Wachovia Corp. makes it a rule to avoid what is often called "bleeding edge" technology.
But the North Carolina-based bank doesn't mind running a little bit ahead of the pack when it believes the potential gain is worth the investment.
That is certainly true of Wachovia's commitment to computer-aided software engineering, known as CASE, which promises huge gains in software development productivity.
Wachovia has spent more than $3 million on CASE technology since 1991, confident that it will provide a competitive edge in the design and maintenance of new banking products.
"If CASE delivers even a fraction of what we feel comfortable it will do, this is a very important thing for us over the long haul," said Walter E. Leonard Jr., president of Wachovia Operational Services Inc., the bank's technology subsidiary.
Most major banks, including First Chicago Corp., Norwest Corp., and Banc One Corp., have at least experimented with limited applications of CASE, which was introduced in the mid-1980s.
But Wachovia is one of the few to apply CASE as an across-the-board technical tool, intended to speed up software development and make that software easier to maintain.
The main aspect of CASE technology is the code generator, which automates the writing of computer code.
By simplifying the code-writing process, CASE allows a company to spend more time designing its software and figuring out appropriate business processes.
"You use the power of the personal computer to translate that vision into well-defined, executable code," Mr. Leonard said.

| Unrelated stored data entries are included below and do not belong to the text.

-- ==== Sys2Proof/Machine/Threads.lean ====
section
/-! DEFINITION. Counters and identity, branches and calls, traps by instruction, the beginning and end of threads, messages,
and the watchdog (R124 to R162, R364, R365). -/

namespace Sys2Proof.Machine

/-! ## MISC -/

/-- NOP (R140). -/
def execNop (g : Guard) (s : State) : Host.Outcome State Fault Refusal := guarded g State.advance s

/-- EBRK (R364). -/
def execEbrk (g : Guard) (s : State) : Host.Outcome State Fault Refusal := guarded g (fun s => s.trap .ebrk 0 0) s

/-- ECALL (R364). -/
def execEcall (g : Guard) (s : State) : Host.Outcome State Fault Refusal := guarded g (fun s => s.trap .ecall 0 0) s

/-- TRET (R358, R365). -/
def execTret (g : Guard) (s : State) : Host.Outcome State Fault Refusal := kernelOnly (packR g 0x00 0 0 0 3) g State.trapReturn s

/-- RDCYC (R140, R141). -/
def execRdcyc (g : Guard) (d : Reg) (s : State) : Host.Outcome State Fault Refusal :=
  guarded g (fun s => s.retX d (s.cycleOf s.tid)) s

/-- RDTIME (R140, R141). -/
def execRdtime (g : Guard) (d : Reg) (s : State) : Host.Outcome State Fault Refusal :=
  guarded g (fun s => s.retX d s.time) s

/-- TID (R125, R140). -/
def execTid (g : Guard) (d : Reg) (s : State) : Host.Outcome State Fault Refusal :=
  guarded g (fun s => s.retX d ((s.thr.handle s.tid).setWidth 64)) s

/-- GTID (R126, R140). -/
def execGtid (g : Guard) (d : Reg) (s : State) : Host.Outcome State Fault Refusal :=
  guarded g (fun s => s.retX d (s.thr.work.setWidth 64)) s

/-! ## Branches and calls -/

/-- The pc of the thread that executes set (R142). -/
def State.jump (target : Word) (s : State) : State := s.setThr { s.thr with pc := target }

/-- BR (R142). -/
def execBr (g : Guard) (o : BitVec 22) (s : State) : Host.Outcome State Fault Refusal :=
  guarded g (fun s => s.jump (s.thr.pc + immBranch o)) s

/-- CALL (R142): the link goes to x63. -/
def execCall (g : Guard) (o : BitVec 22) (s : State) : Host.Outcome State Fault Refusal :=
  guarded g (fun s => (s.wx 63 (s.thr.pc + 4)).jump (s.thr.pc + immBranch o)) s

/-- JALR (R142): a target that is no multiple of 4 traps ALIGN with X[d] unchanged. -/
def execJalr (g : Guard) (d a : Reg) (i : BitVec 10) (s : State) : Host.Outcome State Fault Refusal :=
  guarded g (fun s =>
    let target := s.getX a + immJump i
    if target.toNat % 4 ≠ 0 then s.trap .align 1 target
    else (s.wx d (s.thr.pc + 4)).jump target) s

/-! ## Claiming a slot -/

/-- The next generation of a slot that the absent-thread table does not hold for it (R125). -/
def nextGen (absent : List Absent) (t : Nat) : Nat → BitVec 8 → BitVec 8
  | 0, gen => gen
  | fuel + 1, gen => if absent.any (fun e => decide (e.handle = handleOf t gen)) then nextGen absent t fuel (gen + 1) else gen

/-- A slot claimed for a new thread (R125, R138): what belongs to the slot stays, all else is as `fill` makes a fresh slot. The
claim arrives in cycle `at_`; its core grants it then, or later where it grants other claims before this one, one a cycle (R139); the
thread may issue from there on, but not before cycle `first`. -/
def State.claim (t at_ first : Nat) (fill : Slot → Slot) (s : State) : State :=
  let v := s.slot t
  let gen := nextGen (s.die (tidDie t)).absent t 256 (v.gen + 1)
  let c := s.core (tidCoreKey t)
  let grant := max at_ c.claim
  (s.setCore (tidCoreKey t) { c with claim := grant + 1 }).setSlot t (fill { Slot.reset with
    st := .run, gen := gen, wSlp := v.wSlp, wFired := v.wFired, wLimit := v.wLimit, queue := v.queue, wake := max first grant })

/-- The lowest FREE slot of a core (R138, R147), as an identity. -/
def State.freeSlot (s : State) (g c : Nat) : Option Nat :=
  ((List.range 16).map (fun sl => mkTid g c sl)).find? (fun t => decide ((s.slot t).st = .free))

/-- Argument registers x1 upward (R138). -/
def Slot.setArgs (ws : List Word) (v : Slot) : Slot :=
  { v with x := Vector.ofFn (fun i => if i.val = 0 then 0 else ws.getD (i.val - 1) 0) }

/-- The x1 to x8 of a thread. -/
def Slot.args (v : Slot) : List Word := (List.range 8).map (fun i => v.getX (Fin.ofNat 64 (i + 1)))

/-! ## Messages -/

/-- The thread identity of the thread and port forms (R152): bits 15:0, with the slot's place cleared for a port. -/
def dstTid (w : Word) : Nat := fld w 0 16

/-- Whether a destination word has the port form (R152). -/
def isPort (w : Word) : Bool := decide (fld w 62 2 = 1)

/-- Whether a destination word breaks R152 or names no thread. -/
def dstBad (w : Word) : Bool :=
  if isPort w then decide (fld w 24 38 ≠ 0) || decide (fld w 16 8 ≠ 0) || decide (fld w 2 2 ≠ 0) || !tidValid (dstTid w)
  else decide (fld w 24 40 ≠ 0) || !tidValid (dstTid w)

/-- The core that a message goes to. -/
def Msg.core (m : Msg) : Nat := tidCoreKey (dstTid m.dst)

"Most of the effort put into systems development is maintaining old systems," he said. "So when a system is built under a CASE environment, that maintenance cycle is far easier because it is self-documented in terms of how it works. The work flows are visually apparent to a new person looking at that system, and it makes that system much easier to maintain."
Judy Martin-Mitchell, a vice president at First Chicago, said CASE delivers significant" productivity gains if the user understands its limitations.
"It's certainly not a silver bullet," Ms. Mitchell said. "It's a very difficult way to do systems work. It takes a real commitment to make it work."
First Chicago, which began experimenting with CASE in 1988, is using a version produced by Dallas-based Texas Instruments Inc.
Wachovia purchased its CASE technology from Knowledgeware Inc. of Atlanta and Bachman Information Systems Inc. of Burlington, Mass.
The main advantage of the CASE approach is that it generates unusually error-free code.
Once that code is produced, there is less need for subsequent debugging, which is the bane of most other software development techniques.
However, the use of a different design method requires extensive retraining of programmers, and much more time must be devoted to the initial design work.
"It's not a quick fix," Mr. Leonard said. "We understood it to be a long-term cultural change in the way you develop and manage systems. CASE requires training and cultural change with your systems developers. It has to be installed over time as you create more of your base software under this umbrella."
Wachovia is using CASE technology both to design new systems and maintain old ones. What Wachovia terms the "full CASE workbench" covers a product's total life span, from planning to production to later modification.
Cecil O. Smith Jr., head of Wachovia's Information Services unit, estimates that building a system from the ground up using CASE produces a 25% productivity gain, though he can't prove that empirically. The real payback, he said, occurs over the entire life cycle of a product, which can be 10 years or more.
Wachovia is using the CASE workbench in a major joint development effort with New York-based Financial Technologies International Inc. to enhance its trust system.
An in-house CASE effort will develop a new system for supporting charitable tax-trust funds.
"Developer's workbench" is what Wachovia calls the process of using CASE tools to maintain existing software.
Mr. Smith calculates that this use of CASE, which is actually the most common in the banking industry, produces a lesser productivity boost of 10% to 15%.
Wachovia believes CASE will do more than just make life easier for its applications programmers.
Ultimately, the technology is supposed to enhance the level of service offered by bankers.
"Hopefully, they'll see an ability on Wachovia's part to produce new products more easily and quickly, and have a more competitive product line at lower cost," Mr. Leonard said.
"The quality of our software is the bedrock upon which our product line is built," he said. "Our ability to develop cost-effective, reliable, flexible software will, over the long haul, define our ability to compete in this marketplace. We think CASE is one of the tools that we'll have to use to do that."